> **Your goal**
In the entries below, find the line with "rw [← hlen] at hpos hlt" and the line with "theorem vitContextAfter_frameStarted (v". Reproduce those two lines and every line between them exactly, and nothing more.
[Extracted information — start]
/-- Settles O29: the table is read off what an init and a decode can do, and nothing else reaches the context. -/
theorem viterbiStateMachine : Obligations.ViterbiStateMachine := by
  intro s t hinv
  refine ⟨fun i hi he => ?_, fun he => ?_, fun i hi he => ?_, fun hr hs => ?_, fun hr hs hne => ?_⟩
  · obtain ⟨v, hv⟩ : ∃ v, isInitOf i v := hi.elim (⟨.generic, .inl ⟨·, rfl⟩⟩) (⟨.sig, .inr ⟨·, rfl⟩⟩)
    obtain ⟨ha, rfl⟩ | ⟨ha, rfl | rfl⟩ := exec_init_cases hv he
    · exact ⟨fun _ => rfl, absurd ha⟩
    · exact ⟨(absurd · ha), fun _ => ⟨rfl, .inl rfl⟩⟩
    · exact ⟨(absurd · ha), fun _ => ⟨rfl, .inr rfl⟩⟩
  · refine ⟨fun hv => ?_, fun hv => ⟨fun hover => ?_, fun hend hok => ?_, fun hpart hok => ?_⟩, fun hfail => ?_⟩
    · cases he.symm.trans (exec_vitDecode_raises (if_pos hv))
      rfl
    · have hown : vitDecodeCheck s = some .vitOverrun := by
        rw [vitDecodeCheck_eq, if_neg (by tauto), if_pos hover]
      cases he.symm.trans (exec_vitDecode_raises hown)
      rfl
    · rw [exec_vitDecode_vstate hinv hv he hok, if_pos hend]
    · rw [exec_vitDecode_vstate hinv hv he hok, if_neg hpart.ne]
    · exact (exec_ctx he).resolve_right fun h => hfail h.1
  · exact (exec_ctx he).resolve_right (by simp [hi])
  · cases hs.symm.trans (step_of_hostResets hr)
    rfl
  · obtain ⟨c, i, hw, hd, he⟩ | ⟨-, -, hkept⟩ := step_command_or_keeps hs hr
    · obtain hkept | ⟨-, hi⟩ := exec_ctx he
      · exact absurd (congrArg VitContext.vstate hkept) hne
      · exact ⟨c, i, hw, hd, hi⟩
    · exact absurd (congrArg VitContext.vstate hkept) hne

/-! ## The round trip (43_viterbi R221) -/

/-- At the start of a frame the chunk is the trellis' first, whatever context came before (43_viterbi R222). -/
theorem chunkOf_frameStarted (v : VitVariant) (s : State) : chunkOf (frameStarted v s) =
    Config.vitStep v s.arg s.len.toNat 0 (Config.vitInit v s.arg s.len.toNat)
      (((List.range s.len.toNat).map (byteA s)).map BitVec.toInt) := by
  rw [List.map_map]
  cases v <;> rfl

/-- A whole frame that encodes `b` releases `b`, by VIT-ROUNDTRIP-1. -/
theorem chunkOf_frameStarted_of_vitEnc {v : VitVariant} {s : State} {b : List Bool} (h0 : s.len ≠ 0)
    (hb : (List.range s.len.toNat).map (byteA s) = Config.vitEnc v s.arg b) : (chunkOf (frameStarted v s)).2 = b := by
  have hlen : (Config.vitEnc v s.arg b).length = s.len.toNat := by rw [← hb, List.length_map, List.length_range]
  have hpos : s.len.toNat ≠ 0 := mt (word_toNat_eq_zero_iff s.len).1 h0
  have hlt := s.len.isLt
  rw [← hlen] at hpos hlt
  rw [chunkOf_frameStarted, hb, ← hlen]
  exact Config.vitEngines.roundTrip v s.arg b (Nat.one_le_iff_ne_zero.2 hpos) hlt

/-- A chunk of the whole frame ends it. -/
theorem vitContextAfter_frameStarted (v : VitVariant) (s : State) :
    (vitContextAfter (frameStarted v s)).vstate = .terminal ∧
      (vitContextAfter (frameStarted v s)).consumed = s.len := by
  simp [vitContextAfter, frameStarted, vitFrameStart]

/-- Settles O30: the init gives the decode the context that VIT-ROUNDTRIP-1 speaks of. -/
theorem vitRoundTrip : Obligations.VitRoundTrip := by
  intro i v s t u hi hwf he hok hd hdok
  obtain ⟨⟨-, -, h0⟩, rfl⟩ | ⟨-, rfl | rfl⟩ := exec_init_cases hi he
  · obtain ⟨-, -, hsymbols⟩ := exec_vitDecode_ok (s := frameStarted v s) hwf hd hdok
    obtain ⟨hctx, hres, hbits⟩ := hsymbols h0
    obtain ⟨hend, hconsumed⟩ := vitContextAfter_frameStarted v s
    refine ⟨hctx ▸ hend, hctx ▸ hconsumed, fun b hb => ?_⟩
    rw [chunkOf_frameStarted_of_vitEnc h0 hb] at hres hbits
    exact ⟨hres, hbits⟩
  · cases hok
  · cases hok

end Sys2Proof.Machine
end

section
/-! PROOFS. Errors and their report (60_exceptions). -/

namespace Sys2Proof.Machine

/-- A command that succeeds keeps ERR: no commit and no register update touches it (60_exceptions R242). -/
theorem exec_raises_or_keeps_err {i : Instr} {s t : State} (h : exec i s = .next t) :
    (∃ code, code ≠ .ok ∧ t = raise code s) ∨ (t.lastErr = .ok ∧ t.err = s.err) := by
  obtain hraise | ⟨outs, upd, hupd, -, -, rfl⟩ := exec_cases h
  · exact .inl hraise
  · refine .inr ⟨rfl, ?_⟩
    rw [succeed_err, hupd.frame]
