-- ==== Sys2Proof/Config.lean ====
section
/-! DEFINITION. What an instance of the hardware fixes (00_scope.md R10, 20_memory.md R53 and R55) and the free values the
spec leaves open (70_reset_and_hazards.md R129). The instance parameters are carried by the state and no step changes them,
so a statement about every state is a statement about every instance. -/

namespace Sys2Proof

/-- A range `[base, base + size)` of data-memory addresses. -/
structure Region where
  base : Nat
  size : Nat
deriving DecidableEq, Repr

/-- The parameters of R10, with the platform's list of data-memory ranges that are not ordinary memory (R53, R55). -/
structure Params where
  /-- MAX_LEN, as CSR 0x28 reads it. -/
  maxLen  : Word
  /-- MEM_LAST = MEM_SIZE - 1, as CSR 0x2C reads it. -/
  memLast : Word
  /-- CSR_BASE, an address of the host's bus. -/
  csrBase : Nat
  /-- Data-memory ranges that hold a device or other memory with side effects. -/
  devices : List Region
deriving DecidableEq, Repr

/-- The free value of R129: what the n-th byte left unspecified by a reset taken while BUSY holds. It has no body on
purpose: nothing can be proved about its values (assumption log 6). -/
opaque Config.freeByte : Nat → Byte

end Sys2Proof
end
[Extracted information — finish]
> **Solution**
  rw [← hlen] at hpos hlt
  rw [chunkOf_frameStarted, hb, ← hlen]
  exact Config.vitEngines.roundTrip v s.arg b (Nat.one_le_iff_ne_zero.2 hpos) hlt

/-- A chunk of the whole frame ends it. -/
theorem vitContextAfter_frameStarted (v : VitVariant) (s : State) :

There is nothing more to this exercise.